● **Action item**
Print every record word for word.

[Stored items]
-- ==== Sys2Proof/Laws/Bytes.lean ====
section
/-! SUPPORT. The byte-order helpers as arithmetic, and that splitting a word and joining two bytes undo each other
(20_memory R52). -/

namespace Sys2Proof

theorem joinBytes_toNat (hi lo : Byte) : (joinBytes hi lo).toNat = hi.toNat * 256 + lo.toNat := by
  have : lo.toNat < 2 ^ 8 := lo.isLt
  simp only [joinBytes, BitVec.toNat_append]
  rw [← Nat.shiftLeft_add_eq_or_of_lt this, Nat.shiftLeft_eq]

theorem lowByte_toNat (w : Word) : (lowByte w).toNat = w.toNat % 256 := by
  simp [lowByte]

theorem highByte_toNat (w : Word) : (highByte w).toNat = w.toNat / 256 := by
  have : w.toNat < 65536 := w.isLt
  simp only [highByte, BitVec.extractLsb'_toNat, Nat.shiftRight_eq_div_pow]
  omega

@[simp] theorem lowByte_joinBytes (hi lo : Byte) : lowByte (joinBytes hi lo) = lo := by
  have : lo.toNat < 256 := lo.isLt
  apply BitVec.eq_of_toNat_eq
  rw [lowByte_toNat, joinBytes_toNat]
  omega

@[simp] theorem highByte_joinBytes (hi lo : Byte) : highByte (joinBytes hi lo) = hi := by
  have : lo.toNat < 256 := lo.isLt
  apply BitVec.eq_of_toNat_eq
  rw [highByte_toNat, joinBytes_toNat]
  omega

@[simp] theorem joinBytes_highByte_lowByte (w : Word) : joinBytes (highByte w) (lowByte w) = w := by
  apply BitVec.eq_of_toNat_eq
  rw [joinBytes_toNat, lowByte_toNat, highByte_toNat]
  omega

end Sys2Proof
end

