-- ==== Sys2Proof/Tests/Slice0.lean ====
section
/-! SUPPORT. The model's own tests: words written out bit by bit from the `encoding` column of spec/opcode_table.json (the operand bits
are free choices), single steps with the results of the spec's own worked examples, and for each obligation with hypotheses a concrete
witness that meets them together. -/

namespace Sys2Proof.Tests

open Sys2Proof.Machine

/-! ## Well-formedness -/

/-- The one check of `Instr.wf`: an official opcode byte is no unimplemented byte (R77). -/
theorem test_wf_refuses_official_byte : (Instr.unimpl 0xA9).wf = false := by decide

theorem test_wf_accepts : (Instr.unimpl 0x02).wf = true ∧ (Instr.unimpl 0xFF).wf = true ∧ (Instr.jsr 0xFFFF).wf = true := by decide

/-! ## Decoding: every constructor, by family -/

theorem test_decode_lda :
    decode [0b10101001, 0b10011100] = .ok (.ldaImm 0x9C, []) ∧
    decode [0b10100101, 0b10011100] = .ok (.ldaZp 0x9C, []) ∧
    decode [0b10110101, 0b10011100] = .ok (.ldaZpx 0x9C, []) ∧
    decode [0b10101101, 0b11110000, 0b00010010] = .ok (.ldaAbs 0x12F0, []) ∧
    decode [0b10111101, 0b11110000, 0b00010010] = .ok (.ldaAbx 0x12F0, []) ∧
    decode [0b10111001, 0b11110000, 0b00010010] = .ok (.ldaAby 0x12F0, []) ∧
    decode [0b10100001, 0b10011100] = .ok (.ldaIzx 0x9C, []) ∧
    decode [0b10110001, 0b10011100] = .ok (.ldaIzy 0x9C, []) := ⟨rfl, rfl, rfl, rfl, rfl, rfl, rfl, rfl⟩

theorem test_decode_ldx :
    decode [0b10100010, 0b10011100] = .ok (.ldxImm 0x9C, []) ∧
    decode [0b10100110, 0b10011100] = .ok (.ldxZp 0x9C, []) ∧
    decode [0b10110110, 0b10011100] = .ok (.ldxZpy 0x9C, []) ∧
    decode [0b10101110, 0b11110000, 0b00010010] = .ok (.ldxAbs 0x12F0, []) ∧
    decode [0b10111110, 0b11110000, 0b00010010] = .ok (.ldxAby 0x12F0, []) := ⟨rfl, rfl, rfl, rfl, rfl⟩

theorem test_decode_ldy :
    decode [0b10100000, 0b10011100] = .ok (.ldyImm 0x9C, []) ∧
    decode [0b10100100, 0b10011100] = .ok (.ldyZp 0x9C, []) ∧
    decode [0b10110100, 0b10011100] = .ok (.ldyZpx 0x9C, []) ∧
    decode [0b10101100, 0b11110000, 0b00010010] = .ok (.ldyAbs 0x12F0, []) ∧
    decode [0b10111100, 0b11110000, 0b00010010] = .ok (.ldyAbx 0x12F0, []) := ⟨rfl, rfl, rfl, rfl, rfl⟩

theorem test_decode_sta :
    decode [0b10000101, 0b10011100] = .ok (.staZp 0x9C, []) ∧
    decode [0b10010101, 0b10011100] = .ok (.staZpx 0x9C, []) ∧
    decode [0b10001101, 0b11110000, 0b00010010] = .ok (.staAbs 0x12F0, []) ∧
    decode [0b10011101, 0b11110000, 0b00010010] = .ok (.staAbx 0x12F0, []) ∧
    decode [0b10011001, 0b11110000, 0b00010010] = .ok (.staAby 0x12F0, []) ∧
    decode [0b10000001, 0b10011100] = .ok (.staIzx 0x9C, []) ∧
    decode [0b10010001, 0b10011100] = .ok (.staIzy 0x9C, []) := ⟨rfl, rfl, rfl, rfl, rfl, rfl, rfl⟩

theorem test_decode_stx :
    decode [0b10000110, 0b10011100] = .ok (.stxZp 0x9C, []) ∧
    decode [0b10010110, 0b10011100] = .ok (.stxZpy 0x9C, []) ∧
    decode [0b10001110, 0b11110000, 0b00010010] = .ok (.stxAbs 0x12F0, []) := ⟨rfl, rfl, rfl⟩

theorem test_decode_sty :
    decode [0b10000100, 0b10011100] = .ok (.styZp 0x9C, []) ∧
    decode [0b10010100, 0b10011100] = .ok (.styZpx 0x9C, []) ∧
    decode [0b10001100, 0b11110000, 0b00010010] = .ok (.styAbs 0x12F0, []) := ⟨rfl, rfl, rfl⟩

theorem test_decode_tax :
    decode [0b10101010] = .ok (.tax, []) := rfl

theorem test_decode_tay :
    decode [0b10101000] = .ok (.tay, []) := rfl

theorem test_decode_txa :
    decode [0b10001010] = .ok (.txa, []) := rfl

theorem test_decode_tya :
    decode [0b10011000] = .ok (.tya, []) := rfl

theorem test_decode_tsx :
    decode [0b10111010] = .ok (.tsx, []) := rfl

theorem test_decode_txs :
    decode [0b10011010] = .ok (.txs, []) := rfl

theorem test_decode_inx :
    decode [0b11101000] = .ok (.inx, []) := rfl

theorem test_decode_iny :
    decode [0b11001000] = .ok (.iny, []) := rfl

theorem test_decode_dex :
    decode [0b11001010] = .ok (.dex, []) := rfl

theorem test_decode_dey :
    decode [0b10001000] = .ok (.dey, []) := rfl

theorem test_decode_inc :
    decode [0b11100110, 0b10011100] = .ok (.incZp 0x9C, []) ∧
    decode [0b11110110, 0b10011100] = .ok (.incZpx 0x9C, []) ∧
    decode [0b11101110, 0b11110000, 0b00010010] = .ok (.incAbs 0x12F0, []) ∧
    decode [0b11111110, 0b11110000, 0b00010010] = .ok (.incAbx 0x12F0, []) := ⟨rfl, rfl, rfl, rfl⟩

theorem test_decode_dec :
    decode [0b11000110, 0b10011100] = .ok (.decZp 0x9C, []) ∧
    decode [0b11010110, 0b10011100] = .ok (.decZpx 0x9C, []) ∧
    decode [0b11001110, 0b11110000, 0b00010010] = .ok (.decAbs 0x12F0, []) ∧
    decode [0b11011110, 0b11110000, 0b00010010] = .ok (.decAbx 0x12F0, []) := ⟨rfl, rfl, rfl, rfl⟩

● **Response**
-- ==== Sys2Proof/Laws/Bytes.lean ====
section
/-! SUPPORT. The byte-order helpers as arithmetic, and that splitting a word and joining two bytes undo each other
(20_memory R52). -/

namespace Sys2Proof

theorem joinBytes_toNat (hi lo : Byte) : (joinBytes hi lo).toNat = hi.toNat * 256 + lo.toNat := by
  have : lo.toNat < 2 ^ 8 := lo.isLt
  simp only [joinBytes, BitVec.toNat_append]
  rw [← Nat.shiftLeft_add_eq_or_of_lt this, Nat.shiftLeft_eq]

theorem lowByte_toNat (w : Word) : (lowByte w).toNat = w.toNat % 256 := by
  simp [lowByte]

theorem highByte_toNat (w : Word) : (highByte w).toNat = w.toNat / 256 := by
  have : w.toNat < 65536 := w.isLt
  simp only [highByte, BitVec.extractLsb'_toNat, Nat.shiftRight_eq_div_pow]
  omega

@[simp] theorem lowByte_joinBytes (hi lo : Byte) : lowByte (joinBytes hi lo) = lo := by
  have : lo.toNat < 256 := lo.isLt
  apply BitVec.eq_of_toNat_eq
  rw [lowByte_toNat, joinBytes_toNat]
  omega

@[simp] theorem highByte_joinBytes (hi lo : Byte) : highByte (joinBytes hi lo) = hi := by
  have : lo.toNat < 256 := lo.isLt
  apply BitVec.eq_of_toNat_eq
  rw [highByte_toNat, joinBytes_toNat]
  omega

@[simp] theorem joinBytes_highByte_lowByte (w : Word) : joinBytes (highByte w) (lowByte w) = w := by
  apply BitVec.eq_of_toNat_eq
  rw [joinBytes_toNat, lowByte_toNat, highByte_toNat]
  omega

end Sys2Proof
end

-- ==== Sys2Proof/Tests/Slice0.lean ====
section
/-! SUPPORT. The model's own tests: words written out bit by bit from the `encoding` column of spec/opcode_table.json (the operand bits
are free choices), single steps with the results of the spec's own worked examples, and for each obligation with hypotheses a concrete
witness that meets them together. -/

namespace Sys2Proof.Tests

open Sys2Proof.Machine

/-! ## Well-formedness -/

/-- The one check of `Instr.wf`: an official opcode byte is no unimplemented byte (R77). -/
theorem test_wf_refuses_official_byte : (Instr.unimpl 0xA9).wf = false := by decide

theorem test_wf_accepts : (Instr.unimpl 0x02).wf = true ∧ (Instr.unimpl 0xFF).wf = true ∧ (Instr.jsr 0xFFFF).wf = true := by decide

/-! ## Decoding: every constructor, by family -/

theorem test_decode_lda :
    decode [0b10101001, 0b10011100] = .ok (.ldaImm 0x9C, []) ∧
    decode [0b10100101, 0b10011100] = .ok (.ldaZp 0x9C, []) ∧
    decode [0b10110101, 0b10011100] = .ok (.ldaZpx 0x9C, []) ∧
    decode [0b10101101, 0b11110000, 0b00010010] = .ok (.ldaAbs 0x12F0, []) ∧
    decode [0b10111101, 0b11110000, 0b00010010] = .ok (.ldaAbx 0x12F0, []) ∧
    decode [0b10111001, 0b11110000, 0b00010010] = .ok (.ldaAby 0x12F0, []) ∧
    decode [0b10100001, 0b10011100] = .ok (.ldaIzx 0x9C, []) ∧
    decode [0b10110001, 0b10011100] = .ok (.ldaIzy 0x9C, []) := ⟨rfl, rfl, rfl, rfl, rfl, rfl, rfl, rfl⟩

theorem test_decode_ldx :
    decode [0b10100010, 0b10011100] = .ok (.ldxImm 0x9C, []) ∧
    decode [0b10100110, 0b10011100] = .ok (.ldxZp 0x9C, []) ∧
    decode [0b10110110, 0b10011100] = .ok (.ldxZpy 0x9C, []) ∧
    decode [0b10101110, 0b11110000, 0b00010010] = .ok (.ldxAbs 0x12F0, []) ∧
    decode [0b10111110, 0b11110000, 0b00010010] = .ok (.ldxAby 0x12F0, []) := ⟨rfl, rfl, rfl, rfl, rfl⟩

theorem test_decode_ldy :
    decode [0b10100000, 0b10011100] = .ok (.ldyImm 0x9C, []) ∧
    decode [0b10100100, 0b10011100] = .ok (.ldyZp 0x9C, []) ∧
    decode [0b10110100, 0b10011100] = .ok (.ldyZpx 0x9C, []) ∧
    decode [0b10101100, 0b11110000, 0b00010010] = .ok (.ldyAbs 0x12F0, []) ∧
    decode [0b10111100, 0b11110000, 0b00010010] = .ok (.ldyAbx 0x12F0, []) := ⟨rfl, rfl, rfl, rfl, rfl⟩

theorem test_decode_sta :
    decode [0b10000101, 0b10011100] = .ok (.staZp 0x9C, []) ∧
    decode [0b10010101, 0b10011100] = .ok (.staZpx 0x9C, []) ∧
    decode [0b10001101, 0b11110000, 0b00010010] = .ok (.staAbs 0x12F0, []) ∧
    decode [0b10011101, 0b11110000, 0b00010010] = .ok (.staAbx 0x12F0, []) ∧
    decode [0b10011001, 0b11110000, 0b00010010] = .ok (.staAby 0x12F0, []) ∧
    decode [0b10000001, 0b10011100] = .ok (.staIzx 0x9C, []) ∧
    decode [0b10010001, 0b10011100] = .ok (.staIzy 0x9C, []) := ⟨rfl, rfl, rfl, rfl, rfl, rfl, rfl⟩

theorem test_decode_stx :
    decode [0b10000110, 0b10011100] = .ok (.stxZp 0x9C, []) ∧
    decode [0b10010110, 0b10011100] = .ok (.stxZpy 0x9C, []) ∧
    decode [0b10001110, 0b11110000, 0b00010010] = .ok (.stxAbs 0x12F0, []) := ⟨rfl, rfl, rfl⟩

theorem test_decode_sty :
    decode [0b10000100, 0b10011100] = .ok (.styZp 0x9C, []) ∧
    decode [0b10010100, 0b10011100] = .ok (.styZpx 0x9C, []) ∧
    decode [0b10001100, 0b11110000, 0b00010010] = .ok (.styAbs 0x12F0, []) := ⟨rfl, rfl, rfl⟩

theorem test_decode_tax :
    decode [0b10101010] = .ok (.tax, []) := rfl

theorem test_decode_tay :
    decode [0b10101000] = .ok (.tay, []) := rfl

theorem test_decode_txa :
    decode [0b10001010] = .ok (.txa, []) := rfl

theorem test_decode_tya :
    decode [0b10011000] = .ok (.tya, []) := rfl

theorem test_decode_tsx :
    decode [0b10111010] = .ok (.tsx, []) := rfl

theorem test_decode_txs :
    decode [0b10011010] = .ok (.txs, []) := rfl

theorem test_decode_inx :
    decode [0b11101000] = .ok (.inx, []) := rfl

theorem test_decode_iny :
    decode [0b11001000] = .ok (.iny, []) := rfl

theorem test_decode_dex :
    decode [0b11001010] = .ok (.dex, []) := rfl

theorem test_decode_dey :
    decode [0b10001000] = .ok (.dey, []) := rfl

theorem test_decode_inc :
    decode [0b11100110, 0b10011100] = .ok (.incZp 0x9C, []) ∧
    decode [0b11110110, 0b10011100] = .ok (.incZpx 0x9C, []) ∧
    decode [0b11101110, 0b11110000, 0b00010010] = .ok (.incAbs 0x12F0, []) ∧
    decode [0b11111110, 0b11110000, 0b00010010] = .ok (.incAbx 0x12F0, []) := ⟨rfl, rfl, rfl, rfl⟩

theorem test_decode_dec :
    decode [0b11000110, 0b10011100] = .ok (.decZp 0x9C, []) ∧
    decode [0b11010110, 0b10011100] = .ok (.decZpx 0x9C, []) ∧
    decode [0b11001110, 0b11110000, 0b00010010] = .ok (.decAbs 0x12F0, []) ∧
    decode [0b11011110, 0b11110000, 0b00010010] = .ok (.decAbx 0x12F0, []) := ⟨rfl, rfl, rfl, rfl⟩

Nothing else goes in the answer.